Records from a collection:
>>>

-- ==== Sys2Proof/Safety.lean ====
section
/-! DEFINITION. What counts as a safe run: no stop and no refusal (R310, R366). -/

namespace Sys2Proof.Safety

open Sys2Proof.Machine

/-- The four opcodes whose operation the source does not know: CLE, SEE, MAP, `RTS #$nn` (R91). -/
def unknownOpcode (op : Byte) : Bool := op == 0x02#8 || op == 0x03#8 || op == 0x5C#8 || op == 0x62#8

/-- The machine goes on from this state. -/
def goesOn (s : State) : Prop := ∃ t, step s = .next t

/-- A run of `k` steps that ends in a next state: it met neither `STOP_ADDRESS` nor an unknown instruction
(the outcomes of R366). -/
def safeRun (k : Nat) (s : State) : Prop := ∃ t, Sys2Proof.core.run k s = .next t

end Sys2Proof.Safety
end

<<<
>>>

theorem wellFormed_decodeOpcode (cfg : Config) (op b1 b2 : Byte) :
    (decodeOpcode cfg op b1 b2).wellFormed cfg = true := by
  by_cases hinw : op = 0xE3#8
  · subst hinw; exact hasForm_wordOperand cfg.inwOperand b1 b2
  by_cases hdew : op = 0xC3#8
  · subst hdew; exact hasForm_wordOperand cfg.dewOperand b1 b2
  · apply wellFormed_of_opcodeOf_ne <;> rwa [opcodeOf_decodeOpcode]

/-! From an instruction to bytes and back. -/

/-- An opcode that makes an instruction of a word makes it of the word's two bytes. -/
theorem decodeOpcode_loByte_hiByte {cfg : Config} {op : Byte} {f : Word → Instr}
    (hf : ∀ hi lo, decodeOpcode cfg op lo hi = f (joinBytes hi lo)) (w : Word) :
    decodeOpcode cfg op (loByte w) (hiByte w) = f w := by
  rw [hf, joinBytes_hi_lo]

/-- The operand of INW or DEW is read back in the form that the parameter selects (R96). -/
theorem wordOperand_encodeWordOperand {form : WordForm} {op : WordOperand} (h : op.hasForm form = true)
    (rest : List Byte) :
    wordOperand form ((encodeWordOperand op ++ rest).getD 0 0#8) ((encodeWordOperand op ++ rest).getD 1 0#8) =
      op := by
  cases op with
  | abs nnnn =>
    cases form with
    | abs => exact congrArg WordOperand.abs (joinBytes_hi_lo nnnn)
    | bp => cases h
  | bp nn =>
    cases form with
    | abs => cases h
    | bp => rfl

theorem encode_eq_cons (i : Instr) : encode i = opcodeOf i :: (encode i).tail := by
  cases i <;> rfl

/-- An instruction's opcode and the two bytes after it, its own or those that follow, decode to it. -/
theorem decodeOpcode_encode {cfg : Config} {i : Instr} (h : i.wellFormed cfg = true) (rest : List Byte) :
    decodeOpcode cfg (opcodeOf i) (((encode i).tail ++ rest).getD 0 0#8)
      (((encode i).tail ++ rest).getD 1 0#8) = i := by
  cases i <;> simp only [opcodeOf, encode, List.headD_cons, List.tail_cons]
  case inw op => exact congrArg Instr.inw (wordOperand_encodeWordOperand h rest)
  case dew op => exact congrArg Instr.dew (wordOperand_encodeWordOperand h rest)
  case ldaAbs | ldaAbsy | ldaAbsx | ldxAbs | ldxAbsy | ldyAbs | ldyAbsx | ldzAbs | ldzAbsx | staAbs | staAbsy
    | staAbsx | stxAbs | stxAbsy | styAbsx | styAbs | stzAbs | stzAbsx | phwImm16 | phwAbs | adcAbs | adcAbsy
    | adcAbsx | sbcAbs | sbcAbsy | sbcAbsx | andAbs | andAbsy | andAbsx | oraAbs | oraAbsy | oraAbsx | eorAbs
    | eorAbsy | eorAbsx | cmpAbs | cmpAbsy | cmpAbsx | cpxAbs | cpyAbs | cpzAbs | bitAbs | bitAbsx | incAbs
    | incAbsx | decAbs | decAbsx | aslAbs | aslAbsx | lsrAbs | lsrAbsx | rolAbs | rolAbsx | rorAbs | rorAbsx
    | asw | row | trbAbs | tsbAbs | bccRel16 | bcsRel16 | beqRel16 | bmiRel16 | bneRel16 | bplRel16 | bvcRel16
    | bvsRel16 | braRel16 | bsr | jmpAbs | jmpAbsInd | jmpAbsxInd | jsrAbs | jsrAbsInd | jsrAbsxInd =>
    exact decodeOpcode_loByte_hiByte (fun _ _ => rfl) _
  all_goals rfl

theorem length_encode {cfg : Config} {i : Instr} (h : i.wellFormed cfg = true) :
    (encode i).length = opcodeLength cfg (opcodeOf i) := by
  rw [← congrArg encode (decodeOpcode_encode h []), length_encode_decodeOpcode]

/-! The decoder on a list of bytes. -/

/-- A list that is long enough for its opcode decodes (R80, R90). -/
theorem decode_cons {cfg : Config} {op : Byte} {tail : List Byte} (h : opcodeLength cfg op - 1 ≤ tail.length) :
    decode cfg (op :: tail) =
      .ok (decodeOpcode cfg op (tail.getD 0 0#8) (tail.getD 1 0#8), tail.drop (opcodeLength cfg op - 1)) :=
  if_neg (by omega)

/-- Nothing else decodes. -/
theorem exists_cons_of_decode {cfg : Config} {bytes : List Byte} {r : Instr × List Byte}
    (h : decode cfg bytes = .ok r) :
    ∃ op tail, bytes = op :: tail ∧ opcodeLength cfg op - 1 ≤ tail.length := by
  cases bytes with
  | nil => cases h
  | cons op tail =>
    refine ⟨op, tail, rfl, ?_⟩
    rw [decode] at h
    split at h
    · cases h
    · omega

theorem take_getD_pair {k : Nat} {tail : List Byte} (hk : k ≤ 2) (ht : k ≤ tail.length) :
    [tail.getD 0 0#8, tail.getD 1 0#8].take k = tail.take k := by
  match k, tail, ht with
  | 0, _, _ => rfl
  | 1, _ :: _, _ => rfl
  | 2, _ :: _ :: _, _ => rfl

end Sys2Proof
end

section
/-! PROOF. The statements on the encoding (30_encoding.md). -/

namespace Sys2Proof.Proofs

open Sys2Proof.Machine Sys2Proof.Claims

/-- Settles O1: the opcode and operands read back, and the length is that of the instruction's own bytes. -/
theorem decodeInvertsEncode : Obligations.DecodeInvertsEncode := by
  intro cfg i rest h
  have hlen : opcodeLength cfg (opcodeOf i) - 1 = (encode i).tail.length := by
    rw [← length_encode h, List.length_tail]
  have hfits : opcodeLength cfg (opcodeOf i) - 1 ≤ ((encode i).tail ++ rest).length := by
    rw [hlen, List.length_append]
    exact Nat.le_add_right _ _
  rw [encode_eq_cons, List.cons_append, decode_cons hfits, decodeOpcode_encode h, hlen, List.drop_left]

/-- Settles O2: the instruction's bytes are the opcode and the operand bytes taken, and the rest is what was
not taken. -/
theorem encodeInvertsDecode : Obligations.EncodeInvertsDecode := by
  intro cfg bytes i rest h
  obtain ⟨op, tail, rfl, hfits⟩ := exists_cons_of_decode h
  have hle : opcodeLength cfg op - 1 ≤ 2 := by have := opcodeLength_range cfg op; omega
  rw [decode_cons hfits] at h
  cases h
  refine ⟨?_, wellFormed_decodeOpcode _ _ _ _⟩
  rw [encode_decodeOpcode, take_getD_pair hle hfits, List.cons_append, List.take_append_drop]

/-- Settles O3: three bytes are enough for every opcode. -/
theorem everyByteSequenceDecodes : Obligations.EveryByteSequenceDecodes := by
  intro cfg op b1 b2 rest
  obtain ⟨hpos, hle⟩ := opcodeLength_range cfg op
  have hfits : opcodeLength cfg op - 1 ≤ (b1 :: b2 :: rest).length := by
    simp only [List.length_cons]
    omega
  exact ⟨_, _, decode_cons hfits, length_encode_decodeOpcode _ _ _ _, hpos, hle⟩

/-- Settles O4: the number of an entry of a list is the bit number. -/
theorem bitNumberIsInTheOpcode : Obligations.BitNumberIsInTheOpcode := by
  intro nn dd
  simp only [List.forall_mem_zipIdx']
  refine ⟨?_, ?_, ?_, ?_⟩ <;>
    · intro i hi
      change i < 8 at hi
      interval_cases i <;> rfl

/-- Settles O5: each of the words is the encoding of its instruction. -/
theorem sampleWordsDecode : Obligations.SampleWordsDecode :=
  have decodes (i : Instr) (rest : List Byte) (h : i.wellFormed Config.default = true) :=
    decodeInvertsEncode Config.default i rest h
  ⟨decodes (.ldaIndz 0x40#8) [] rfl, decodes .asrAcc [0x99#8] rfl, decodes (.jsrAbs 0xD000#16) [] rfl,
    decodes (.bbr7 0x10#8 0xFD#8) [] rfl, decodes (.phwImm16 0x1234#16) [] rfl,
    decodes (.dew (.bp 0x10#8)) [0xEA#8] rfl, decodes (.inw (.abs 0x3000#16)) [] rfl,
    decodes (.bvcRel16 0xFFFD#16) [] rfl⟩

<<<

▶ Your instructions
Which lines above run from the one containing "have hlen : opcodeLength" down to the one containing "not taken. -/"? Repeat exactly those, both ends included, and nothing else.

▶ Your solution
  have hlen : opcodeLength cfg (opcodeOf i) - 1 = (encode i).tail.length := by
    rw [← length_encode h, List.length_tail]
  have hfits : opcodeLength cfg (opcodeOf i) - 1 ≤ ((encode i).tail ++ rest).length := by
    rw [hlen, List.length_append]
    exact Nat.le_add_right _ _
  rw [encode_eq_cons, List.cons_append, decode_cons hfits, decodeOpcode_encode h, hlen, List.drop_left]

/-- Settles O2: the instruction's bytes are the opcode and the operand bytes taken, and the rest is what was
not taken. -/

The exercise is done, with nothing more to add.